FIG. 3 is a diagram illustrating a process for forming a separator directly on an electrode, according to one implementation. FIG. 4 is a diagram illustrating a process for forming a separator directly on an electrode according to another implementation. 3 is a graph showing discharge data for a 2032 Li / FeS ₂ coin cell including an anode formed as described in Examples 1 and 2. FIG. 6 is a graph showing discharge data for a 2032 LiMnO ₂ coin cell including an anode formed as described in Examples 4 and 5. FIG. 9 is a graph showing discharge data for a 2032LiFeS2 coin cell including a FeS2 electrode formed as described in Examples 7 and 8. FIG. FIG. 6 is a graph showing charge / discharge data for a 2032 LiMn _0.33 Ni _0.33 Co _0.33 O _a coin cell formed as described in Examples 9 and 10. FIG.

  Like reference symbols in the various drawings indicate like elements.

One process for forming the separator directly on the anode is shown in FIG. The anode may be, for example, a transition metal oxide or sulfide such as MnO ₂ , V ₂ O ₅ , CuO, or FeS ₂ , or a material such as fluorocarbon, sulfur dioxide, and thionyl chloride. In the last two systems, the electrode is based on a carbon material from which sulfur dioxide or thionyl chloride is electrochemically reduced. In the first step (10), the electrode (12) is heated, for example to a temperature of about 130 to about 140 ° C., and the liquid coating composition (14) is sprayed onto the electrode. The coating composition includes silica particles dispersed in a non-aqueous polymer solution. In step (10), when the electrode is heated so that the coating is sprayed onto the electrode, the solvent dries quickly, for example within 20 seconds, preferably in less than 5 seconds. The temperature of the electrode is selected to be lower than the melting point of the polymer used, for example 20-40 ° C. below the melting point.
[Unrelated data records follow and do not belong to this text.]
-- ==== Sys2Proof/Tests/Slice0.lean ====
section
/-! SUPPORT. Tests: ill-formed commands that are refused, single steps with results that the manual gives, and for every statement that has
hypotheses a witness that meets them. -/

namespace Sys2Proof.Tests

open Sys2Proof Sys2Proof.Machine

/-- n zero bytes of a payload. -/
def z (n : Nat) : List Nat := List.replicate n 0

/-- A 16-bit field, little-endian. -/
def w2 (n : Nat) : List Nat := [n % 256, n / 256]

/-- A 32-bit field, little-endian. -/
def w4 (n : Nat) : List Nat := [n % 256, n / 256 % 256, n / 65536 % 256, n / 16777216]

/-- A request of the harbour. -/
def rq (p : List Nat) (l : Nat := p.length) : Req := { fn := 0, flags := 0, seq := 0, length := BitVec.ofNat 32 l, payload := p.map (BitVec.ofNat 8) }

/-- The same request from berth 0. -/
def rqb (p : List Nat) : Req := { rq p with fn := 1 }

/-- The machine at reset, MBX_READY. -/
def up : State := { State.reset with ph := { State.reset.ph with ready := true } }

/-- With both DRAM channels as given. -/
def dup (d : Ddr) : State := { up with ph := { up.ph with region := some 0 }, ddr := [(0, d), (1, d)] }

/-- With lanes 0 and 95 as given. -/
def lup (x : Lane) : State := { up with lane := [(0, x), (95, x)] }

/-- With berths 0 and 15 active, port 0 owned by berth 0, and ports 0 and 63 UP. -/
def bup : State := { up with
  glb := { up.glb with berth := [(0, { state := 1, vfEnabled := true }), (15, { state := 1, vfEnabled := true })],
                       owner := [(0, { whole := some 0 })] },
  port := [(0, { link := 3, enabled := true }), (63, { link := 3, enabled := true })] }

/-- With one frame in the machine. -/
def fup (x : Frame) : State := { bup with frames := [(0, x)], nextFrame := 1 }

/-- With one judged order on hold ground: its account, instrument and counter are installed, and the strainer says HOLD. -/
def hup : State :=
  let w := { bup with
    weir := { bup.weir with berth := [(0, { acctSize := 1, instrSize := 1, holdMax := 0 })] },
    glb := { bup.glb with berth := [(0, { state := 1, vfEnabled := true, weirCtrs := 4 })] } }
  { w with
    weir := { w.weir with
      acct := [((w.acctWays 0 0).headD 0, { valid := true })],
      instr := [((w.instrWays 0 0).headD 0, { valid := true })],
      pos := [(0, { valid := true })] },
    frames := [(0, { committed := true, strn := some 0x40000,
                     parse := { order := true, regs := [0, 1], weir := [(1, 0), (2, 0), (3, 0), (4, 0), (5, 0), (6, 1)] } })] }

/-- With Crossings 0 and 7 as given. -/
def xup (x : Xl) : State := { up with xl := [(0, x), (7, x)] }

/-- A flit with its CRC. -/
def goodFlit (head : List Byte) : List Byte := head ++ leBytes 4 (crc32c head).toNat

/-- An Ethernet, IPv4 and UDP header for RoCEv2, and a BTH of zeros. -/
def roceHead : List Byte :=
  zeros 12 ++ [8, 0, 0x45] ++ zeros 8 ++ [17] ++ zeros 10 ++ [0, 0, 0x12, 0xB7, 0, 24, 0, 0] ++ zeros 12

/-- A digest has 32 bytes. -/
theorem sha256_length (bs : List Byte) : (sha256 bs).length = 32 := by
  simp [sha256, beBytes, leBytes]

/-- A commit of a staged image with its digest. -/
theorem commit_witness (d : List Byte) (h : d.length = 32) (e : imageDigest [] = d) : ∃ (rq : Req) (s : State), Served (cmdH 0x0502 40) rq s = true ∧ ((fun u : State => (u.fuse.patchLock = false ∨ u.pump.lockUsed = false) ∧ u.pump.staged = true ∧ imageDigest u.pump.staging = rq.bytes 0 32 ∧ rq.u16 32 ≠ 0 ∧ rq.u8 34 ≠ u.pump.gen.toNat ∧ nanoReservedUsed u.pump.staging = false ∧ u.pump.patchLeft = []) (accept rq (CmdSpec.code (cmdH 0x0502 40)) s)) := by
  match d, h with
  | [a0, a1, a2, a3, a4, a5, a6, a7, a8, a9, a10, a11, a12, a13, a14, a15, a16, a17, a18, a19, a20, a21, a22, a23, a24, a25, a26, a27, a28, a29, a30, a31], _ => exact ⟨{ rq (z 40) with payload := [a0, a1, a2, a3, a4, a5, a6, a7, a8, a9, a10, a11, a12, a13, a14, a15, a16, a17, a18, a19, a20, a21, a22, a23, a24, a25, a26, a27, a28, a29, a30, a31, 1, 0, 1, 0, 0, 0, 0, 0] }, { up with pump := { up.pump with staged := true } }, rfl, .inl rfl, rfl, e, (by decide : (1 : Nat) ≠ 0), (by decide : (1 : Nat) ≠ 0), (by decide +kernel : nanoReservedUsed [] = false), rfl⟩

/-- With bay 1 as given. -/
def cup (x : Bay) : State := { up with cist := { up.cist with bay := [(1, x)] } }

/-- With a risk partition for berth 0. -/
def wup : State := { up with
  weir := { up.weir with berth := [(0, { acctSize := 1, instrSize := 1 })] },
  glb := { up.glb with berth := [(0, { state := 1, weirCtrs := 4 })] } }

/-- With berths 0 and 15 of the Weir as given. -/
def kup (w : WeirB) : State := { up with weir := { up.weir with berth := [(0, w), (15, w)] } }

/-- With a staged firmware image of one byte. -/
def fwup (r : Bool) : State := { up with ph := { up.ph with staging := [(12, 1)], recovery := r } }

/-- The staged image of one byte passes, where the fused key and the signature are right. -/
theorem commit_ok (r : Bool) (h : sha256 (zeros 32) = Config.fwKeyHash ∧ ∀ k m g, Config.edVerify k m g = true) :
    commitOk (rq (z 4)) (fwup r) = true := by
  have e : sliceBytes (fwup r).stagedHeader 20 32 = zeros 32 := by cases r <;> decide +kernel
  simp only [commitOk, imageOk, e, h.1, h.2, beq_self_eq_true, Bool.and_true]
  cases r <;> decide +kernel

/-! ### Ill-formed commands -/

/-- A request carries the bytes that its LENGTH names (18_pumphouse.md Table 18.4). -/
theorem test_wf_request : Instr.wf (.systemPing (rq [1] 0)) = false := by decide

/-- An opcode of the catalogue is no unsupported one (25_interface_index.md Table 25.4). -/
theorem test_wf_opcode : Instr.wf (.unsupportedOpcode (rq []) 0x0101) = false := by decide

/-- A frame has at least one byte, and at most 16,384. -/
theorem test_wf_frame : Instr.wf (.frameStart 0 [] 0) = false ∧ Instr.wf (.frameStart 0 (zeros 16385) 0) = false := by decide +kernel

/-- A PTP message has an Ethernet header. -/
theorem test_wf_ptp : Instr.wf (.ptpMessage 0 (zeros 13) 0) = false := by decide

/-- A witness message has 64 bytes. -/
theorem test_wf_witness : Instr.wf (.wReq 0 (zeros 63) 0) = false ∧ Instr.wf (.wResp 0 (zeros 65) 0) = false := by decide

/-- A reading takes all 24 sentinels. -/
theorem test_wf_sentinels : Instr.wf (.sentinelRead (List.replicate 23 450)) = false := by decide

/-- A control frame has at least 64 bytes. -/
theorem test_wf_pause : Instr.wf (.pauseReceive 0 (zeros 63)) = false := by decide

/-- A flit has 72 bytes. -/
theorem test_wf_flit : Instr.wf (.flitReceive 0 (zeros 71) 0) = false ∧ Instr.wf (.ctrlFlit 0 (zeros 73)) = false := by decide

/-- A work queue entry has 64 bytes, a receive entry 32. -/
theorem test_wf_entry : Instr.wf (.workRequestFetched 0 false [zeros 33] []) = false := by decide

/-- A transmit descriptor has 32 bytes. -/
theorem test_wf_descriptor : Instr.wf (.txDescFetched 0 0 (zeros 31) none) = false := by decide

/-- A probe report has a whole identity page, and so has a reading of it. -/
theorem test_wf_identity :
    Instr.wf (.probeComplete 0 { linkFull := true, geometryOk := true, cacheOff := true, ident := [], side := [], authSerial := [],
                                 authSig := [], usedZones := 0 }) = false
    ∧ Instr.wf (.lifeRead 0 (zeros 1023)) = false ∧ Instr.wf (.asyncEvent 0 false (zeros 1025)) = false := by decide +kernel

/-- A DRAM access has at most a block of 64 bytes. -/
theorem test_wf_block : Instr.wf (.dramRequest 0 .staging true 0 (zeros 65) .ok) = false := by decide

/-- The store buffer of the Pumphouse has 8 entries. -/
theorem test_wf_stores :
    Instr.wf (.heartbeat { retired := [], discarded := 0, stalls := 0, buffered := List.replicate 9 (0, 0) }) = false := by decide

/-- There are 16 temperature sensors of 12 bits. -/
theorem test_wf_temps : Instr.wf (.sensorReading (List.replicate 15 0)) = false ∧ Instr.wf (.sensorReading (List.replicate 16 2048)) = false := by
  decide

/-! ### Single steps -/

/-- The digest of "abc" (FIPS 180-4). -/
theorem test_sha256 : (sha256 [0x61, 0x62, 0x63]).take 4 = [0xBA, 0x78, 0x16, 0xBF] := by decide +kernel

/-- The check value of CRC-32C (RFC 3720). -/
theorem test_crc32c : crc32c [0x31, 0x32, 0x33, 0x34, 0x35, 0x36, 0x37, 0x38, 0x39] = 0xE3069283 := by decide +kernel

/-- A field of the state that a command leaves. -/
def after {α : Type} (i : Instr) (s : State) (f : State → α) : Option α :=
  match exec i s with
  | .next t => some (f t)
  | _ => none

/-- The capped cold night at its start: VDD_CORE 0.775 V, LAT_BOUND 4.50 ns, a cap of 120 W in cap-first mode (03_self_timed_core.md). -/
def night : State := { up with
  guard := { up.guard with running := true, enabled := true, seen := true, vcode := 15, latBound := 450, capW := 120, capFirst := true } }

/-- 128 W: VCAP becomes 0.770 V (03_self_timed_core.md, the worked example). -/
theorem test_night_cap : after (.powerReading 128) night (fun t => t.guard.vcap) = some (some 14) := by decide +kernel

/-- P = 4.56 ns under a cap of 0.760 V: LAT_BOUND becomes 4.60 ns (03_self_timed_core.md, the worked example). -/
theorem test_night_bound :
    after (.sentinelRead (List.replicate 24 456)) { night with guard := { night.guard with vcode := 12, vcap := some 12 } }
      (fun t => t.guard.latBound) = some 460 := by decide +kernel

/-- Loss of PPS in LOCKED with REF_IN present: HOLDOVER, the source REF_IN, the next epoch (02_tide_gauge.md, the worked example). -/
theorem test_hut_holdover :
    after .ppsLoss { up with tide := { up.tide with phase := 1, freq := 3, refPresent := true, qualified := true, st := .locked, source := 2, epoch := 0x112 } }
      (fun t => (t.tide.st, t.tide.source, t.tide.epoch)) = some (.holdover, 3, 0x113) := by decide +kernel

/-- An empty queue idles but for the clock; a command at the front runs. -/
theorem test_step_front : (match step { up with pending := [.killNAssert] } with
    | .next t => t.sump.safe && t.pending == []
    | _ => false) = true := by decide +kernel

/-- SAFE_OUT_N is asserted while a chip reset runs and while PORST_N is (24_pins_electrical.md R497). -/
theorem test_safe_out : after .chipReset up State.safeOut = some true ∧ after .porstN up State.safeOut = some true ∧ up.safeOut = false := by
  decide +kernel

/-! ### Witnesses -/

/-- States and operands that meet the hypotheses of each clause of CountersAndTraceTakeEffect. -/
theorem witness_CountersAndTraceTakeEffect :
    (∃ (rq : Req), ∃ e, ∃ (s : State), Served (cmdH 0x1201 40) rq s = true ∧ ((fun _ => rq.u8 0 ≤ 127 ∧ eventSpec
        (pcCfgOf rq).event.toNat = some e ∧ (pcCfgOf rq).okFor e = true) (accept rq (CmdSpec.code (cmdH 0x1201 40)) s)))
    ∧ (∃ (rq : Req), ∃ (s : State), Served (cmdH 0x1202 4) rq s = true ∧ ((fun _ => rq.u8 0 = 0) (accept rq (CmdSpec.code
        (cmdH 0x1202 4)) s)))
    ∧ (∃ (rq : Req), ∃ (s : State), Served (cmdH 0x1202 4) rq s = true ∧ ((fun _ => rq.u8 0 = 1) (accept rq (CmdSpec.code
        (cmdH 0x1202 4)) s)))
    ∧ (∃ (rq : Req), ∃ (s : State), Served (cmdH 0x1203 4) rq s = true ∧ ((fun u => rq.u32 0 ≤ 60000 ∧ (rq.u32 0 = 0
        ∨ u.ph.region.isSome = true)) (accept rq (CmdSpec.code (cmdH 0x1203 4)) s)))
    ∧ (∃ (rq : Req), ∃ b, ∃ (s : State), Served (cmdH 0x1204 4) rq s = true ∧ ((fun u => rq.u8 0 ≤ 63 ∧ u.pmon.samples[rq.u8 0]? = some b
        ∧ u.teleBlocked = false) (accept rq (CmdSpec.code (cmdH 0x1204 4)) s)))
    ∧ (∃ (rq : Req), ∃ (s : State), Served (cmdH 0x1204 4) rq s = true ∧ ((fun u => rq.u8 0 < u.pmon.samples.length ∧ rq.u8 0 ≤ 63
        ∧ u.teleBlocked = true) (accept rq (CmdSpec.code (cmdH 0x1204 4)) s)))
    ∧ (∃ (rq : Req), ∃ (s : State), Served (cmdH 0x1205 8) rq s = true ∧ ((fun _ => rq.u8 1 ≤ 20) (accept rq (CmdSpec.code
        (cmdH 0x1205 8)) s)))
    ∧ (∃ (rq : Req), ∃ (s : State), Served (cmdH 0x1206 4) rq s = true ∧ ((fun _ => rq.u16 0 ≤ 2047 ∧ 1 ≤ rq.u16 2 ∧ rq.u16 2 ≤ 127)
        (accept rq (CmdSpec.code (cmdH 0x1206 4)) s)))
    ∧ (∃ (s : State), (s.trace.lostNow ≠ 0) ∧ (s.trace.fifo.length < 16)) :=
  ⟨⟨rq ([0, 1] ++ w2 0x10 ++ z 36), _, up, by decide, by decide, rfl, by decide⟩,
   ⟨(rq (z 4)), up, by decide⟩,
   ⟨rq [1,0,0,0], up, by decide⟩,
   ⟨(rq (z 4)), up, by decide⟩,
   ⟨rq (z 4), [], { up with pmon := { up.pmon with samples := [[]] }, ph := { up.ph with ready := true, region := some 0 } }, by decide⟩,
   ⟨rq (z 4), { up with pmon := { up.pmon with samples := [[]] } }, by decide⟩,
   ⟨(rq (z 8)), up, by decide⟩,
   ⟨rq [0xFF,7,127,0], up, by decide⟩,
   ⟨{ up with trace := { up.trace with lostNow := 1 } }, by decide⟩⟩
For example, when polyvinylidene fluoride (PVDF, melting point 160 ° C.) is used as the polymer, the electrode is preferably heated to about 130-140 ° C. The spraying step and subsequent drying comprises a composite electrode / comprising a base electrode (12) and a porous coating (18) consisting of a polymer matrix (20) and silica particles (22) uniformly dispersed in the matrix. A separator (16) is provided. In the final step (24), the coating is evacuated to dry any residual solvent in the structure. Exhaust is generally performed at a temperature about 20-60 ° C. below the melting point of the polymer and the negative pressure is as high as possible, typically less than 1.3 kPa (10 torr). The evacuation time varies depending on the polymer and solvent used, but is typically in the range of 10-20 hours.

  Preferred polymers for coating include block copolymers such as polystyrene-isoprene-styrene (SIS) and other block copolymers, and high elasticity (greater than 300%, preferably greater than 700% as measured by ASTM D412. And elastomers with a final elongation of 900% or more).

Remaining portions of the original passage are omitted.